Anos mais tarde, as mudanças no guarda-roupa o tornaram mais seguro, certo de quem ele era. "Como adulto, quando consegui quebrar a barreira de cortar o cabelo e ir mudando todo um comportamento, o estilo de roupa e até peças íntimas", menciona.

A maioridade o permitiu ainda descobrir que "não estava numa viagem solitária". Histórias de homens trans serviam como espelho que refletia o lugar onde ele queria estar. João Nery, o primeiro transexual do Brasil a fazer a cirurgia de redesignação sexual, além de conterrâneos do Ceará o inspiraram a continuar.

"Essa segurança veio maior quando comecei a ter contato com pessoas que eram como eu.
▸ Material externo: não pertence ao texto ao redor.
/-- The flags of all elements written. -/
def resFlags (n : Nat) (res : Nat → Option ElemRes) : Nat :=
  (List.range n).foldl (fun fl i => fl ||| ((res i).map (·.fl)).getD 0) 0

/-! ### The checks of elements (R182, R239, R241, R243) -/

/-- The context runs with PAIRED checking (R243). -/
def State.paired (s : State) (c : Nat) : Bool := decide (s.fget (Reg.fulCBind c) Reg.fulCBind_PAIRED = 1)

/-- The errors that a check of an element finds, of the kinds it can find; they are found once (log entry 161). -/
def State.takeCheck (s : State) (c elem : Nat) (p : CheckKind → Bool) : List CheckKind × State :=
  let hit (e : LaneErr) : Bool := decide (e.ctx = c) && decide (e.elem = elem) && p e.kind
  match s.latent.checks.filter hit with
  | [] => ([], s)
  | es => (es.map (·.kind), { s with latent := { s.latent with checks := s.latent.checks.filter fun e => !hit e } })

/-- The slice in which an element is checked: the lower one of its pair under PAIRED (FUL_Cc_CHECK_LAST.SLICE). -/
def State.checkSlice (s : State) (c elem : Nat) : Nat :=
  let sl := [0, 1, 2, 3].filter fun i => (s.cxSlices c).testBit i
  (if s.paired c then sl.filter (· < 2) else sl).getD (elem % s.lanes c / 32) 0

/-- A checking error is recorded and its event set (FUL_Cc_CHECK_LAST, R207). -/
def State.checkNote (s : State) (c seq unit elem : Nat) (mm : Bool) : State :=
  (s.wr (Reg.fulCCheckLast c)
    (BitVec.ofNat 64 (seq % 2 ^ 32 + 2 ^ 32 * unit + 2 ^ 35 * s.checkSlice c elem + 2 ^ 37 * b2n mm + 2 ^ 38))).ctxEvent c 2

/-- A failed residue or parity check raises FUL_RESIDUE and is counted; a PAIRED mismatch raises FUL_PAIRED_MISMATCH and is counted. Under PAIRED the
first makes the two lanes differ, and is both (R239, R243). -/
def State.checkFail (s : State) (c seq unit elem : Nat) (residue mm : Bool) : State :=
  let mm := mm || (residue && s.paired c)
  let s := if residue then (s.raise (0x100 + 8 * c)).fsat (Reg.fulCCheckCnt c) Reg.fulCCheckCnt_RESIDUE 1 else s
  let s := if mm then (s.raise (0x101 + 8 * c)).fsat (Reg.fulCCheckCnt c) Reg.fulCCheckCnt_PAIRED_MM 1 else s
  s.checkNote c seq unit elem mm

/-- A check of an element in a unit: whether it fails, and what it does then. `res` is its residue or parity, `pair` its comparison under PAIRED. -/
def State.check (s : State) (c seq unit elem : Nat) (res pair : CheckKind → Bool) : Bool × State :=
  match s.takeCheck c elem fun k => res k || (s.paired c && pair k) with
  | ([], s) => (false, s)
  | (ks, s) => (true, s.checkFail c seq unit elem (ks.any res) (ks.any pair))

/-- The result of an element is checked in its lane (R239, R243). -/
def State.laneCheck (s : State) (c seq unit elem : Nat) : Bool × State := s.check c seq unit elem (· = .lane) (· = .pairLane)
/-- The address of an element is checked: its residue where an adder computes it, the two addresses under PAIRED (R239, R243). -/
def State.addrCheck (s : State) (c seq elem : Nat) (adder : Bool) : Bool × State :=
  s.check c seq 4 elem (fun k => adder && decide (k = .addr)) (· = .pairAddr)
/-- The data of an element is checked again on the store path (R240, R243). -/
def State.storeCheck (s : State) (c seq elem : Nat) : Bool × State := s.check c seq 3 elem (· = .lane) (· = .pairStore)

/-- The pipe of a register instruction as a unit of FUL_Cc_CHECK_LAST: 1 floating-point, 0 integer (R199). -/
def fwUnit (w : BitVec 32) : Nat :=
  b2n (decide (fwSC w = 0) && ((decide (2 ≤ fwMAJ w) && decide (fwMAJ w ≤ 7)) || (decide (fwMAJ w = 0xA) && decide (6 ≤ fwB w % 16))))

/-- The elements of a register instruction whose lane check fails. -/
def State.laneChecks (s : State) (c : Nat) (o : FulOp) : List Nat × State :=
  if s.latent.checks = [] then ([], s)
  else (List.range o.vl).foldl (fun (x : List Nat × State) i =>
    match x.2.laneCheck c o.seq (fwUnit o.word) i with
    | (true, s) => (x.1 ++ [i], s)
    | (false, s) => (x.1, s)) ([], s)

/-- The words that carry poison and did not. -/
def newPoison (old new : SMap Bool) : Nat := (new.filter fun e => e.2 && !SMap.get false old e.1).length

/-- The words newly poisoned since a context was `x` are counted (FUL_Cc_CHECK_CNT.POISON_SET). -/
def State.poisonSince (s : State) (c : Nat) (x : Ctx) : State :=
  let n := newPoison x.vPoison (s.ctx c).vPoison + newPoison x.mPoison (s.ctx c).mPoison
  if n = 0 then s else s.fsat (Reg.fulCCheckCnt c) Reg.fulCCheckCnt_POISON_SET n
A própria biografia do João Nery, a convivência com o Sílvio Lúcio e o Kaio Lemos (de Pacatuba e Fortaleza, respectivamente), que são protagonistas de tantas buscas e resultados positivos", justifica Rodrigues.

Usuários

No entanto, segundo levantamento do Centro de Referência LGBT Janaína Dutra, pessoas trans (travestis, homens transexuais, mulheres transexuais e pessoas não-binárias) representam ainda um perfil identitário em maior risco e vulnerabilidade social. O público foi o principal demandante do serviço de acolhimento, perfazendo 75% dos/das usuários/as em 2018, 20% a mais em relação a 2017.

Os dados chegam e pensamos: "onde não estamos conseguindo? A nossa responsabilidade é fazer com que eles não tenham um processo tão solitário e cheio de feridas. Que possam ser livres e vivenciar sua identidade de gênero para cada vez ir mais longe", almeja Rodrigues Cláudio Lima, ponderando ainda que na contramão do "retrocesso do país", a população transexual do Ceará "está remando contra a maré para o fortalecimento das políticas públicas, afirmativas, a identidade e o diálogo", complementa.